ACTIVITY |
Across all the records below, count the lines that hold "hframe". State only that figure.

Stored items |
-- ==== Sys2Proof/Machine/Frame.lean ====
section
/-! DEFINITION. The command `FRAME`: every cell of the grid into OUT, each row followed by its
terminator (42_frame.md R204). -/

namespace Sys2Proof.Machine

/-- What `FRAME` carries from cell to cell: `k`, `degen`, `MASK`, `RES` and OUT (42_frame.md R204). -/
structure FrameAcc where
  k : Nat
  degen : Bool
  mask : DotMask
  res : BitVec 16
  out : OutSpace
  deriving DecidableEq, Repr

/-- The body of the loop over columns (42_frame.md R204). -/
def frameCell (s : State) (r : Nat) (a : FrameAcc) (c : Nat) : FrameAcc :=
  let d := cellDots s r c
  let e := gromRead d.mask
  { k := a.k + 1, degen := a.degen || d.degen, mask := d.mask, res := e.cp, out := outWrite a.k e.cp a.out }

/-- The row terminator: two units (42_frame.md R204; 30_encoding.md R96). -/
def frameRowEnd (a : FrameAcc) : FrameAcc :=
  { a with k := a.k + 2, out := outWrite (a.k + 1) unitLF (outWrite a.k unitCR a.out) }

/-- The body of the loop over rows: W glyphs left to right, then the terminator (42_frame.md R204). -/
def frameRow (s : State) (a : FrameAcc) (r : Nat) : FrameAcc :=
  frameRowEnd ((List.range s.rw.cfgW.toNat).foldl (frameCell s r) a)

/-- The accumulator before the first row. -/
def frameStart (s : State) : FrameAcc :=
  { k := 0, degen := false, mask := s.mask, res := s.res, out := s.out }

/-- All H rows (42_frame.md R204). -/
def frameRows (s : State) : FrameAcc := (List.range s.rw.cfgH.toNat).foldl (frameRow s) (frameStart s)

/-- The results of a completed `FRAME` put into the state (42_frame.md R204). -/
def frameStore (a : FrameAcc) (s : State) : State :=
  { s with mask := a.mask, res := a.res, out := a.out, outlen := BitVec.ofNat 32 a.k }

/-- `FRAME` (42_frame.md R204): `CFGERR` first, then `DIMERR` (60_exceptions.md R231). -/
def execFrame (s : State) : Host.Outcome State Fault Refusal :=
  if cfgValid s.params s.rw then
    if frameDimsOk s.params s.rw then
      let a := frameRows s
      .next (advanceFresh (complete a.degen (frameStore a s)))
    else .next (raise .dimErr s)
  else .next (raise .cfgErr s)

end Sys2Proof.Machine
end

==

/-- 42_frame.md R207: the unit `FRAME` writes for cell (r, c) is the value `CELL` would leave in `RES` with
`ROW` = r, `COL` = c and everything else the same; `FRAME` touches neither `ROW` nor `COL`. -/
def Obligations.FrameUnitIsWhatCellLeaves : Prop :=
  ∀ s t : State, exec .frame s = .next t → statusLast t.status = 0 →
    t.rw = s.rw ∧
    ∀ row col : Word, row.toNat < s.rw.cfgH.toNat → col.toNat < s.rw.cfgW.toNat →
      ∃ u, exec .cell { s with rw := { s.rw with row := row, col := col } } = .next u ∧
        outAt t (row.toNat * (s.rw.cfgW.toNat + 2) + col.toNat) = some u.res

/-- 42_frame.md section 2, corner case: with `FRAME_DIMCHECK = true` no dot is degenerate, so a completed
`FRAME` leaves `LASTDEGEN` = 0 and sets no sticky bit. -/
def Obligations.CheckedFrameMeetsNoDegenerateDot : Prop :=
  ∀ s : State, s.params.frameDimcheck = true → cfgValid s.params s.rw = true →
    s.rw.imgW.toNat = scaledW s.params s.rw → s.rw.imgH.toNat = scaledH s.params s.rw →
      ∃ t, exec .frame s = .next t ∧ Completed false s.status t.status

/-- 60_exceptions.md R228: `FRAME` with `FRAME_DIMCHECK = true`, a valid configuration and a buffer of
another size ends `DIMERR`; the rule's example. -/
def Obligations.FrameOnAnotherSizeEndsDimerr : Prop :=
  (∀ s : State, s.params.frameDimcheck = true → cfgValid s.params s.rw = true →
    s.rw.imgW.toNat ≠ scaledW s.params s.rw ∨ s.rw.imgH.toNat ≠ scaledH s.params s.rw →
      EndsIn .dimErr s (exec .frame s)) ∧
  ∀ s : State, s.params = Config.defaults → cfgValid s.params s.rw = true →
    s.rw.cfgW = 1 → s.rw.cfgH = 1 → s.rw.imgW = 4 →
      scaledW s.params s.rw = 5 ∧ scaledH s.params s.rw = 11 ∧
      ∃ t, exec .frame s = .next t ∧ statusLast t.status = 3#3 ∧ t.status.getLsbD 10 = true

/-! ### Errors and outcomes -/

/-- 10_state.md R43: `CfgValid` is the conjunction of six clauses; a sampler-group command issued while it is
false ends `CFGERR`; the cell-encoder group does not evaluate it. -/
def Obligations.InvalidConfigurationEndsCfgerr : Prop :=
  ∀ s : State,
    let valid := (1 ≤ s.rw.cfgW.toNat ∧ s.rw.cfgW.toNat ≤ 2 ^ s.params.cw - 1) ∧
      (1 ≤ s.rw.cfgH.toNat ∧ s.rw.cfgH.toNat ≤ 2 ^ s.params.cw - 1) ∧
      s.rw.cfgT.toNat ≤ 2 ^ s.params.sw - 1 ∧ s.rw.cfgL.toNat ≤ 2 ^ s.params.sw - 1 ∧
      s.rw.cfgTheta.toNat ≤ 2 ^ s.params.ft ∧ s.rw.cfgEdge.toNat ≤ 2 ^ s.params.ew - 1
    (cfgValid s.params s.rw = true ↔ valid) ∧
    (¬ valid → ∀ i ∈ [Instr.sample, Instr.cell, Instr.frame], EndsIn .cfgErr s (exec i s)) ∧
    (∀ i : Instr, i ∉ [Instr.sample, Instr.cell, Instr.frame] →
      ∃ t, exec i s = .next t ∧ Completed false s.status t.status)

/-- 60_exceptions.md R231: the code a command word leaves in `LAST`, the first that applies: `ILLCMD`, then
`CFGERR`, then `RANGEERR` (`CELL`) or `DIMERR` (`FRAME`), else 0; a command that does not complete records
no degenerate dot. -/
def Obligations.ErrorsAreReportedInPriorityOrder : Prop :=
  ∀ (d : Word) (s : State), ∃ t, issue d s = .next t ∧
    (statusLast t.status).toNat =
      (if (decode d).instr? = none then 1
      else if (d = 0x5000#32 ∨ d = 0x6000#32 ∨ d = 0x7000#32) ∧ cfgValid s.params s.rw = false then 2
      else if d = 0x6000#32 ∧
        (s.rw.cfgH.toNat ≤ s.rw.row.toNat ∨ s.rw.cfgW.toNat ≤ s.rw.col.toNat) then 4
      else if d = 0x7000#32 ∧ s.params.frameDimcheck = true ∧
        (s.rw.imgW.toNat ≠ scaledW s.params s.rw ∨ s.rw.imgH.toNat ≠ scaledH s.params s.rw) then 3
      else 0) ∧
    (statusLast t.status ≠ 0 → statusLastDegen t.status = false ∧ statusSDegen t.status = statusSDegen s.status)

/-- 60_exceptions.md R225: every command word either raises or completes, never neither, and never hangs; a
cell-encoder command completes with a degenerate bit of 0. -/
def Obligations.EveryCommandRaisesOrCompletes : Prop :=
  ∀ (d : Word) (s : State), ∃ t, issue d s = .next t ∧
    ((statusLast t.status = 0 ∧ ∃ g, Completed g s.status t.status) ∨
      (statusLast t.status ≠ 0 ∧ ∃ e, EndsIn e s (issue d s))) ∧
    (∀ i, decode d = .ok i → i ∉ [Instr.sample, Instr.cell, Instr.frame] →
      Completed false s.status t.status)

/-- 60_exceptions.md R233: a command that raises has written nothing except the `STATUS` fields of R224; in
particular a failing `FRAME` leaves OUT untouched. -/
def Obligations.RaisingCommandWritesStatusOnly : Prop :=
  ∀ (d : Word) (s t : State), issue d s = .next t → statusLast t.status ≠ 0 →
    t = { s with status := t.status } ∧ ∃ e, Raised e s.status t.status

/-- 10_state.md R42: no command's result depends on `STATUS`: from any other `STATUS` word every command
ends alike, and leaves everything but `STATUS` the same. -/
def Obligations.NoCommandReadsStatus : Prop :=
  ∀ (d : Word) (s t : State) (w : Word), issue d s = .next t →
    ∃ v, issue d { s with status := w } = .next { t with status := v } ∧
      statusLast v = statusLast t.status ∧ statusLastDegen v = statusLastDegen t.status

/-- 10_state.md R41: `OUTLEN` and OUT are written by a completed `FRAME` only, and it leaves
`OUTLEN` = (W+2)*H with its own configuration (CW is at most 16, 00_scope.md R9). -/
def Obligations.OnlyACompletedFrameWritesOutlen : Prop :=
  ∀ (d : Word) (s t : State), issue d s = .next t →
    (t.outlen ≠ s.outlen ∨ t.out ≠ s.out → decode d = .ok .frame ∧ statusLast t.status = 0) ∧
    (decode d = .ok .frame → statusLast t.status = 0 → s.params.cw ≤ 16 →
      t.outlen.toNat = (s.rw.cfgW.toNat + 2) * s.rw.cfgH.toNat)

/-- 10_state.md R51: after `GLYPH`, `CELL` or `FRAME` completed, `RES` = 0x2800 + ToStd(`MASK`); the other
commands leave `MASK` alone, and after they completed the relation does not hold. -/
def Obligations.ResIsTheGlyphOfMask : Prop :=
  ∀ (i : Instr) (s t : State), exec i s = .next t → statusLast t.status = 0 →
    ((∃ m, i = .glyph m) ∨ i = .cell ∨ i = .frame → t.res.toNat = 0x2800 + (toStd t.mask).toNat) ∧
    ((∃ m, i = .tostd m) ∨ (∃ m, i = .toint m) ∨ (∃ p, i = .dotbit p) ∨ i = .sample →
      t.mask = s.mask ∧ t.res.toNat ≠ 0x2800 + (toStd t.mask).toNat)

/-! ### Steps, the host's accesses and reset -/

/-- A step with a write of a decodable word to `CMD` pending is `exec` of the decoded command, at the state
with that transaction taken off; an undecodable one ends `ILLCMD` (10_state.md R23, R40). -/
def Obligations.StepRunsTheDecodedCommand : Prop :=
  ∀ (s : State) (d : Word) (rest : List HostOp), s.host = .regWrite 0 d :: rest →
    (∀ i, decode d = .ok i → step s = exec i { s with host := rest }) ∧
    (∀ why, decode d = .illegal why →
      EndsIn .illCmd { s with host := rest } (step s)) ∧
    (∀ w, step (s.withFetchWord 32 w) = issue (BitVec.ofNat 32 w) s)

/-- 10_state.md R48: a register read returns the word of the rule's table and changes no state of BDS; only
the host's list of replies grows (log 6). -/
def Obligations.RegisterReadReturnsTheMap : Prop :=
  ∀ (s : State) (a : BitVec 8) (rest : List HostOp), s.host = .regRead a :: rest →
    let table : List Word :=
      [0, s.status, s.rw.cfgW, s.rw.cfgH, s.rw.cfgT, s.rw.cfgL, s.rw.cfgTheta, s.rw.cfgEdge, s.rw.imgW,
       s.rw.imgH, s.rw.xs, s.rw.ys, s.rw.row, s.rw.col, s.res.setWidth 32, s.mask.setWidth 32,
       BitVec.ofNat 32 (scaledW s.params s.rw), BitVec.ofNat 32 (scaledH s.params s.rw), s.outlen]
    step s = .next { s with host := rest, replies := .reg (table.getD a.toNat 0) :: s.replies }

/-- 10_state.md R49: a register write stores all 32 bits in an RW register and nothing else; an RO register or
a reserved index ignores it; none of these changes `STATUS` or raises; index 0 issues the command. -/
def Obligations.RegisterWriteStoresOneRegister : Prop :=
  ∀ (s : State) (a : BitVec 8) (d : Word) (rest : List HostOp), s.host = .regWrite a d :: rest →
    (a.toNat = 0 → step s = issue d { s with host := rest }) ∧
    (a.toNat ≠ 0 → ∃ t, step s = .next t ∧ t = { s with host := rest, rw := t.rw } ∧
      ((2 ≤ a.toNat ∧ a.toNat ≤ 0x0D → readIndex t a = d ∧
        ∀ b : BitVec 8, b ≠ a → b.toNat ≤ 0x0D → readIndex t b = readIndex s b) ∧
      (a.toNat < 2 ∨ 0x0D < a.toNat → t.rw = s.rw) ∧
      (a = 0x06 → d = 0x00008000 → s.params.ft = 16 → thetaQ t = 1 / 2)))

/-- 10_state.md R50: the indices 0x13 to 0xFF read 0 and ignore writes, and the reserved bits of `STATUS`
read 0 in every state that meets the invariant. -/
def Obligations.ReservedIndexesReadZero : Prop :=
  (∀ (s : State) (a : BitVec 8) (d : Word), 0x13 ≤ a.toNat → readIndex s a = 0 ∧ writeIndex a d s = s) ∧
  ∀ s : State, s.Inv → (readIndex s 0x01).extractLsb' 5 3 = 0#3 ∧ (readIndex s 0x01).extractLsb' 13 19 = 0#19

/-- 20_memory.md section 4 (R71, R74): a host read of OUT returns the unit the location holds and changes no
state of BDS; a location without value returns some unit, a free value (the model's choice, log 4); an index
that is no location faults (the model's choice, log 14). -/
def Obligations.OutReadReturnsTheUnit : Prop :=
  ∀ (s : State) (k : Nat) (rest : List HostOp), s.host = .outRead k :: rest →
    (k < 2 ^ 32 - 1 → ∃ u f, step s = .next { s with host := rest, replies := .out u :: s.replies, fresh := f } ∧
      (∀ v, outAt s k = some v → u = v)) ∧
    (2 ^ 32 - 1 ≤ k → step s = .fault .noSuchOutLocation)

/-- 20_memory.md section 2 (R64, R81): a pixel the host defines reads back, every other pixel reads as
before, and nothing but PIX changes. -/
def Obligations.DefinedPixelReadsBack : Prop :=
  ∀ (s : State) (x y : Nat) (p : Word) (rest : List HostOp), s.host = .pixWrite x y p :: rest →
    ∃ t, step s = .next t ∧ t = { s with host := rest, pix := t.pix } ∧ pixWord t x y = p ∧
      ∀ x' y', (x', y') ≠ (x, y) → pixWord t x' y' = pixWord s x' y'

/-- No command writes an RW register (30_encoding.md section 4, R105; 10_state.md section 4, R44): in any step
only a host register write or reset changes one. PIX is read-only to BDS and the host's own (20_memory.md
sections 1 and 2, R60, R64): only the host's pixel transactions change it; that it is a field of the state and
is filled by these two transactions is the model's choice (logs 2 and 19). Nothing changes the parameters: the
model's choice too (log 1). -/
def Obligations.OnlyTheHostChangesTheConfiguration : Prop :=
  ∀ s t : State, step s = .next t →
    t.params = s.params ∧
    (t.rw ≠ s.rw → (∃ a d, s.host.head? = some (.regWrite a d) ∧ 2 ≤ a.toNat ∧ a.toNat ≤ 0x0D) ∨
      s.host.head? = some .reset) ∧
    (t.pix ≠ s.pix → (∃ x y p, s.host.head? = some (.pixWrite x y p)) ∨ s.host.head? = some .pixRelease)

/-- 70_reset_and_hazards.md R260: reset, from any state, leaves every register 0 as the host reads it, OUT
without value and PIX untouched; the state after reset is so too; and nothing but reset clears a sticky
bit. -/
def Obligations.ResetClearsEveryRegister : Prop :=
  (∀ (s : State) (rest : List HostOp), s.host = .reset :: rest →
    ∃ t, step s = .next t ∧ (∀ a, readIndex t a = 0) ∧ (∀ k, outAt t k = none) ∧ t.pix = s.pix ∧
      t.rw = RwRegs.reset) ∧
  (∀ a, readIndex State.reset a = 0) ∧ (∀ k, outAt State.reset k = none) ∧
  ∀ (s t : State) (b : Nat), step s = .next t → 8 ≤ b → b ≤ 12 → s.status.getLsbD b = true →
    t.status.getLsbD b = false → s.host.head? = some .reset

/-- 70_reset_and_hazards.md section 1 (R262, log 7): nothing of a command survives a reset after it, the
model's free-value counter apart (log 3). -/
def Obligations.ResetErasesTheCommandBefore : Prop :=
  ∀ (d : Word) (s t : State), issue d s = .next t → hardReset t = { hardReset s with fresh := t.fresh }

* * *

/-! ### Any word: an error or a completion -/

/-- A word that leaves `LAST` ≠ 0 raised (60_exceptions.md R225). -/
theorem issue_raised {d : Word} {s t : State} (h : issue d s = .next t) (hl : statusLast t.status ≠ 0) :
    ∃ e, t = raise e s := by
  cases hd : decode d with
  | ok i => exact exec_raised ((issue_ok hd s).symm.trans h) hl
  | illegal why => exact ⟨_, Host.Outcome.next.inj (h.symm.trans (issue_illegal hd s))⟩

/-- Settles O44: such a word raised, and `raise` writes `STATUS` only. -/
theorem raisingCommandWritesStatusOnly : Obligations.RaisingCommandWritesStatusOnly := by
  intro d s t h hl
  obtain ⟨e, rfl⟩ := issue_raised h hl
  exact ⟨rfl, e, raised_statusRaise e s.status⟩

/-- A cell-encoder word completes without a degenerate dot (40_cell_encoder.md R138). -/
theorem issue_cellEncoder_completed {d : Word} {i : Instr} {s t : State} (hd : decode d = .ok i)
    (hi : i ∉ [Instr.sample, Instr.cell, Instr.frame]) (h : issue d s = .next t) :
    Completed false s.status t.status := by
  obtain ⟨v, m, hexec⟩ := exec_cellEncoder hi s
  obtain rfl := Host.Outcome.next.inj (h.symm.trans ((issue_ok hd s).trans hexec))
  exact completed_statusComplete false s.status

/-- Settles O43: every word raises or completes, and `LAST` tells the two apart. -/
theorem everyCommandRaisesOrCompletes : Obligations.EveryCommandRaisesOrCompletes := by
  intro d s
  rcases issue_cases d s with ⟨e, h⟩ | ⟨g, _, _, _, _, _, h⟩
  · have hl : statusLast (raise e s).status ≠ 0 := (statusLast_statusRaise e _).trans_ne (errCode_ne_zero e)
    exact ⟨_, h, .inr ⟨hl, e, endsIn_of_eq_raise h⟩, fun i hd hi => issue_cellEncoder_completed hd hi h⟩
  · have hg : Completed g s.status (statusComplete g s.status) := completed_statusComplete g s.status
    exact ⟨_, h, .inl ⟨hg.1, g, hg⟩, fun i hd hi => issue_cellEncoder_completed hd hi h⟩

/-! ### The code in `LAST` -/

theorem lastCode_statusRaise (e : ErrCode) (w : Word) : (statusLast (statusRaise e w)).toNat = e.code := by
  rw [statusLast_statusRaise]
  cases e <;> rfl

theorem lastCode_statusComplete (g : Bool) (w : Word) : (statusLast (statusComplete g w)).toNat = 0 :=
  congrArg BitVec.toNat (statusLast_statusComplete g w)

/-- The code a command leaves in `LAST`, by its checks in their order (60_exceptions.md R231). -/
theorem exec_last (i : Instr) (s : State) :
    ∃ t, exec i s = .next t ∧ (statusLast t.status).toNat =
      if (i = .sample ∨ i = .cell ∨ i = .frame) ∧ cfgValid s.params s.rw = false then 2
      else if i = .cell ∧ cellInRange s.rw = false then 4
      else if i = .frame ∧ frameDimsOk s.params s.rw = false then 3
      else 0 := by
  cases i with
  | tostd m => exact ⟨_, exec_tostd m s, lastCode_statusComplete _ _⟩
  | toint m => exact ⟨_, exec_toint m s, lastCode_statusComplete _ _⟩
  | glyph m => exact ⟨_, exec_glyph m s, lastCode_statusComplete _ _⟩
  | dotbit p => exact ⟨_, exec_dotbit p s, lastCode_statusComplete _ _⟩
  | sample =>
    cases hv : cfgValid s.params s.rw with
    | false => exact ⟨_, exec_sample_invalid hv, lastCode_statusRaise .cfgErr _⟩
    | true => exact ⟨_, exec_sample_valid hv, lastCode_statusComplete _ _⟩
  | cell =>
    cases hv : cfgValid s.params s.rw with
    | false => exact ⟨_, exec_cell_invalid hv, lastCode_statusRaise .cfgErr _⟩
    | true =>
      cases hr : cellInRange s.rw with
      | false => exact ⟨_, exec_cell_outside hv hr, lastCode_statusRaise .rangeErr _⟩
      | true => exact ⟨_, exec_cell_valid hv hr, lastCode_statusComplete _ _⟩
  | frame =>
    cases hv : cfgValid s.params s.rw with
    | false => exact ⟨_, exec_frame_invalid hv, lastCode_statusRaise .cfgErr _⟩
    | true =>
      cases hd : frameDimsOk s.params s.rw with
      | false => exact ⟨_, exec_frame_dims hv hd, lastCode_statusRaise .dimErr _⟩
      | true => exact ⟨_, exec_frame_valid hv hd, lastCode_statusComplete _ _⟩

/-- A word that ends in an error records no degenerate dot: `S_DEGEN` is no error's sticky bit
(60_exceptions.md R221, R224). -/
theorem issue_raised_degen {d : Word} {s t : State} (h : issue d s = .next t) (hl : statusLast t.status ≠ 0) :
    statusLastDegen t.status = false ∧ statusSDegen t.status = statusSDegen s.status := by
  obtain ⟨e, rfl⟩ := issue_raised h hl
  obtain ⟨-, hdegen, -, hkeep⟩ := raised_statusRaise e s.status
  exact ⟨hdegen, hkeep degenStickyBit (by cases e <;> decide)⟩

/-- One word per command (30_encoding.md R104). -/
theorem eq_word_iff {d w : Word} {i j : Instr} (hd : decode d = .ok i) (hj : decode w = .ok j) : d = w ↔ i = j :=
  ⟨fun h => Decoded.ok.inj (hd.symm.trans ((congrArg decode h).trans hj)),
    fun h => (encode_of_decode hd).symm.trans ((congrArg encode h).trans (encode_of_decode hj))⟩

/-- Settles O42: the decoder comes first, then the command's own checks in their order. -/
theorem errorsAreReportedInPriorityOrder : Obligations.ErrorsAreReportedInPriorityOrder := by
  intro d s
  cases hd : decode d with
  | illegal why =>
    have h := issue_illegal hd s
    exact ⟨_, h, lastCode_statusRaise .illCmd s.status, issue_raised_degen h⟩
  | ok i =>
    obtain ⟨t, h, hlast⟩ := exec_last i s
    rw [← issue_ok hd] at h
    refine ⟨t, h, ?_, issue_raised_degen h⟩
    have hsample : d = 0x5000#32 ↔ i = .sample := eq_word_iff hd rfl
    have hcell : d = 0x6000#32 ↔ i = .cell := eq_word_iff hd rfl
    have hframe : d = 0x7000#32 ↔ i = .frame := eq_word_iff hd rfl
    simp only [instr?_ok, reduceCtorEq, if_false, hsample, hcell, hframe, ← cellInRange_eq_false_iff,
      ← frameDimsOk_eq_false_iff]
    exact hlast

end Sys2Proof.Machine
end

TASK SOLUTION |
2